→ **ACTIVITY**: In the listing below, find each line that holds "coreOf" and list it.
*-*-*
-- ==== Sys2Proof/Laws/PerInstr.lean ====
section
/-! SUPPORT. Families of statements that hold of each command of the table as syntax, one lemma a constructor. -/
namespace Sys2Proof.Laws.ThymeWord

/-- The thyme core that a command names; none for a command that is no thyme instruction. -/
def coreOf : Instr → Option Nat
  | .thNopp core _ _ => some core
  | .thMpy core _ _ _ _ _ => some core
  | .thMac core _ _ _ _ _ => some core
  | .thMsu core _ _ _ _ _ => some core
  | .thDmpy core _ _ _ _ _ => some core
  | .thDmac core _ _ _ _ _ => some core
  | .thDmsu core _ _ _ _ _ => some core
  | .thSqmac core _ _ _ _ => some core
  | .thAddg core _ _ _ _ => some core
  | .thSubg core _ _ _ _ => some core
  | .thLda core _ _ _ _ => some core
  | .thClra core _ _ _ => some core
  | .thAbsa core _ _ _ => some core
  | .thNega core _ _ _ => some core
  | .thAddaa core _ _ _ _ => some core
  | .thAsh core _ _ _ _ => some core
  | .thAbsmax core _ _ _ _ => some core
  | .thAdd core _ _ _ => some core
  | .thSub core _ _ _ => some core
  | .thAnd core _ _ _ => some core
  | .thOr core _ _ _ => some core
  | .thXor core _ _ _ => some core
  | .thShl core _ _ _ => some core
  | .thShr core _ _ _ => some core
  | .thSar core _ _ _ => some core
  | .thMul core _ _ _ => some core
  | .thMulh core _ _ _ => some core
  | .thMin core _ _ _ => some core
  | .thMax core _ _ _ => some core
  | .thAdds core _ _ _ => some core
  | .thSubs core _ _ _ => some core
  | .thCmp core _ _ => some core
  | .thLdi core _ _ => some core
  | .thLdiUpper core _ _ => some core
  | .thLdiRelative core _ _ => some core
  | .thStaSat core _ _ => some core
  | .thStaSat16 core _ _ => some core
  | .thStaRaw core _ _ => some core
  | .thStaGuard core _ _ => some core
  | .thStaNorm core _ _ => some core
  | .thDirectLoad core _ _ _ _ => some core
  | .thDirectStore core _ _ _ _ => some core
  | .thMove core _ _ => some core
  | .thBra core _ _ => some core
  | .thCall core _ _ => some core
  | .thJmp core _ => some core
  | .thCallg core _ => some core
  | .thRet core => some core
  | .thReti core => some core
  | .thRep core _ => some core
  | .thNop core => some core
  | .thEnd core => some core
  | .thEi core => some core
  | .thDi core => some core
  | .thBrk core => some core
  | _ => none

/-- The thyme instructions, and no other command, have a word of 32 bits (11 R485). -/
def Statement (i : Instr) : Prop := (encodeThyme i).isSome = (coreOf i).isSome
*-*-*
→ **SOLUTION FOR THIS EXERCISE**:
def coreOf : Instr → Option Nat
def Statement (i : Instr) : Prop := (encodeThyme i).isSome = (coreOf i).isSome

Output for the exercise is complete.